Something is wrong. I see it nearly every day in my representation of reporters throughout California. Local and state agencies are throwing up excuse after excuse when responding to requests for public records and are unapologetically meeting behind closed doors, chancing that the denial of access will go unchallenged or that a reporter’s resolve will fade with sufficient delay in responding to the request.
Examples are replete. Agencies asserting every known exemption to the mandatory disclosure provisions of the Public Records Act without identifying whether responsive documents even exist. Agencies claiming that compiling electronically stored data (by basically pushing search) is the creation of a “new record” not an existing record subject to disclosure. Agencies asserting the deliberative process privilege, originally intended to cover executive level, pre-decisional, policy making discussions, to deny access to any form of communication, even cell phone billing records. Agencies claiming that the records requested involve “personnel matters,” which is often government speak for public employee wrongdoing. Agencies delaying compliance without sufficient justification. Or, simply ignoring the request all together.
It didn’t use to be this way. Our public access laws were shaped by stalwart newspapers in this state serving as their community’s watchdog over how public agencies carry out the public’s business. They didn’t hesitate to take a recalcitrant public agency to court to prove the point. Consequently, public agencies weren’t so brash in their handling of requests for access to public records. But the dog days are over and from my vantage point public agencies are increasingly taking advantage of it.
Now more than ever it is important for reporters and citizens to know their rights and engage agencies in discussions over those rights to overcome obstacles to access so that the story can be told from more than the government’s point of view. Many resources exist to assist people seeking to assert their rights of access, including the Open Government Guide published by the Reporter’s Committee for Freedom of the Press (www.rcfp.org/open-government-guide), the Right to Know guide published jointly by California Newspaper Publishers Association and the First Amendment Coalition, podcasts on access to public records, public meetings and court records produced by the First Amendment Coalition (available at www.firstamendmentcoalition.org/category/resources/podcasts/) and “hotlines” for citizens and reporters confronting access denials hosted independently by the First Amendment Coalition and by CalAware, to name some.
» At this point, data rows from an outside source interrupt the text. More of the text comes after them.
/-- What the invariant reads of a state. -/
def kept (s : State) : (Settings × Tab Tuning 24 × Tab Slot 16) × List Image := (shelf s.image, s.retained.images)

namespace Stays

variable {s t u : State} {p : Fin 4}

theorem refl (s : State) : Stays s s := ⟨id⟩

theorem trans (h : Stays s t) (k : Stays t u) : Stays s u := ⟨k.sound ∘ h.sound⟩

/-- The store's part of the image as it was, and no image retained but those held and the working one. -/
theorem of_frame (image : shelf t.image = shelf s.image)
    (images : ∀ m ∈ t.retained.images, m = s.image ∨ m ∈ s.retained.images) : Stays s t :=
  ⟨fun ⟨working, stored⟩ =>
    ⟨storeSound_of_shelf image working, fun m hm => (images m hm).elim (fun e => e ▸ working) (stored m)⟩⟩

/-- A state that differs in nothing the invariant reads. -/
theorem of_kept (h : kept t = kept s) : Stays s t := by
  simp only [kept, Prod.mk.injEq] at h
  obtain ⟨image, images⟩ := h
  exact of_frame image fun m hm => .inr (images ▸ hm)

theorem blind (s : State) : BlindToLink (Stays s) := fun _ _ _ h => ⟨h.sound⟩

theorem answer (h : Stays s t) (st : Status) (data : List Byte) : Stays s (t.answer st data) :=
  (blind s).answer h st data

theorem answered (s : State) (st : Status) (data : List Byte) : Stays s (s.answer st data) := (refl s).answer st data

theorem raise (h : Stays s t) (src : Source) (k : EventKind) : Stays s (t.raise src k) := (blind s).raise h src k

theorem pump (h : Stays s t) : Stays s t.pump := (blind s).pump h

theorem modLink (h : Stays s t) (f : Link → Link) : Stays s (t.modLink f) := (blind s).link h _

theorem historyTest (h : Stays s t) : Stays s t.historyTest := by
  refine h.trans (of_kept ?_)
  rw [kept, State.historyTest_image, State.historyTest_retained]
  rfl

theorem modStation (s : State) (f : Station → Station) : Stays s (s.modStation f) := of_kept rfl

theorem writeImage {f : Image → Image} (h : s.image.storeSound → (f s.image).storeSound) : Stays s (s.writeImage f) :=
  ⟨fun ⟨working, stored⟩ => ⟨h working, stored⟩⟩

theorem modRetained {f : Retained → Retained}
    (h : ∀ m ∈ (f s.retained).images, m = s.image ∨ m ∈ s.retained.images) : Stays s (s.modRetained f) :=
  of_frame rfl h

/-- Records written or closed. -/
theorem of_records (h : RecordOnly s t) : Stays s t := by
  refine of_frame (shelf_of_records h.image) fun m hm => .inr ?_
  rw [h.eq] at hm
  exact hm

/-- An operation of one press. -/
theorem of_press (h : PressOnly p s t) : Stays s t := by
  refine of_frame (shelf_of_records h.records) fun m hm => .inr ?_
  rw [h.eq] at hm
  exact hm

theorem foldl {α : Type} {f : State → α → State} (hf : ∀ t a, Stays t (f t a)) (l : List α) (s : State) :
    Stays s (l.foldl f s) := by
  induction l generalizing s with
  | nil => exact refl s
  | cons a l ih => exact (hf s a).trans (ih _)

theorem serve {own : State → State} (hown : ∀ u, Stays u (own u)) (s : State) (kind tag : Byte) (body : List Byte) :
    Stays s (s.serve kind tag body own) :=
  (blind s).serve (fun u _ h => h.trans (hown u)) (refl s) kind tag body

theorem plantEvent {act : State → State} (hact : ∀ u, Stays u (act u)) (s : State) : Stays s (plantEvent s act) :=
  (blind s).plantEvent (fun u _ h => h.trans (hact u)) (refl s)

theorem lineEvent {act : State → State} (hact : ∀ u, Stays u (act u)) (s : State) : Stays s (lineEvent s act) :=
  (blind s).lineEvent (fun u h => h.trans (hact u)) (refl s)

theorem hear (s : State) (bytes : List Byte) : Stays s (s.hear bytes) := (blind s).hear (refl s) bytes

theorem abandonFrame (h : Stays s t) : Stays s t.abandonFrame := by
  rw [State.abandonFrame_eq]
  exact (blind s).link h _

end Stays

end Sys2Proof.Machine.RecipeStore

/-!
PROOF. The operations of the plant and of Retained Memory that keep the recipes, settings and gains in their ranges.
-/

namespace Sys2Proof.Machine.RecipeStore

open ChargeWeighing

namespace Stays

variable {s t : State}

/-! ## Settings and counters (R170, R180) -/

theorem startPeriodic (s : State) : Stays s s.startPeriodic := of_kept rfl

theorem writeSetting (s : State) (n : Nat) (v : Int) : Stays s (s.writeSetting n v) := by
  have written : Stays s (s.writeImage fun m => { m with settings := m.settings.put n (settingStored n v) }) :=
    writeImage fun h => storeSound_put h n v
  unfold State.writeSetting State.settingActs
  split
  · exact written.trans (startPeriodic _)
  · split
    · exact written.historyTest
    · exact written

theorem snapshot (s : State) (target : Option (Fin 4)) (cleared : Bool) : Stays s (s.snapshot target cleared) := by
  have copied : Stays s (s.copyCounters target cleared) := of_kept rfl
  unfold State.snapshot
  dsimp only
  split
  · exact copied.trans (of_kept rfl)
  · exact copied

/-! ## Heat (R4 to R23) -/

theorem setMode (s : State) (p : Fin 4) (m : HeatMode) (standby : Int) (held : Tab Bool 6) :
    Stays s (s.setMode p m standby held) := by
  rw [setMode_eq]
  exact of_kept rfl

theorem raiseZoneFault (s : State) (z : Fin 24) (found : Option ZoneFault) : Stays s (s.raiseZoneFault z found) := by
  unfold State.raiseZoneFault
  split
  · exact (refl s).raise _ _
  · exact refl s

theorem modZone (s : State) (z : Fin 24) (f : Zone → Zone) : Stays s (s.modZone z f) := of_kept rfl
And when that doesn’t work, the government’s response should be part of the story, whether a citizen’s blog or local news. Shame is influential. And for the public to regain its power in this struggle, the government’s handling of access requests needs to be exposed. Often the importance of the information being denied can be measured by the number of obstacles placed before the requester by the agency. But the absurdity of those assertions aren’t always apparent to one who can’t see what’s being withheld. Public exposure of the agencies’ handling of the matter can bring important internal pressures to bear that might otherwise never come about.
And when that doesn’t work, suing remains a key component of our access laws. There is nothing more effective than the mandatory fee shifting provisions of the Public Records Act to encourage agency compliance with our public access laws. Enforcing the laws, however, must be a shared responsibility – your local newspaper can no longer be expected to go it alone.
Duffy Carolan is a partner at the law firm Davis Wright Tremaine LLP in San Francisco. She regularly counsels reporters on a broad array of media law issues, including access to public records and public meetings. She is the author of the Open Government Guide published by the Reporter’s Committee for Freedom of the Press and is on the Executive Committee of the First Amendment Coalition.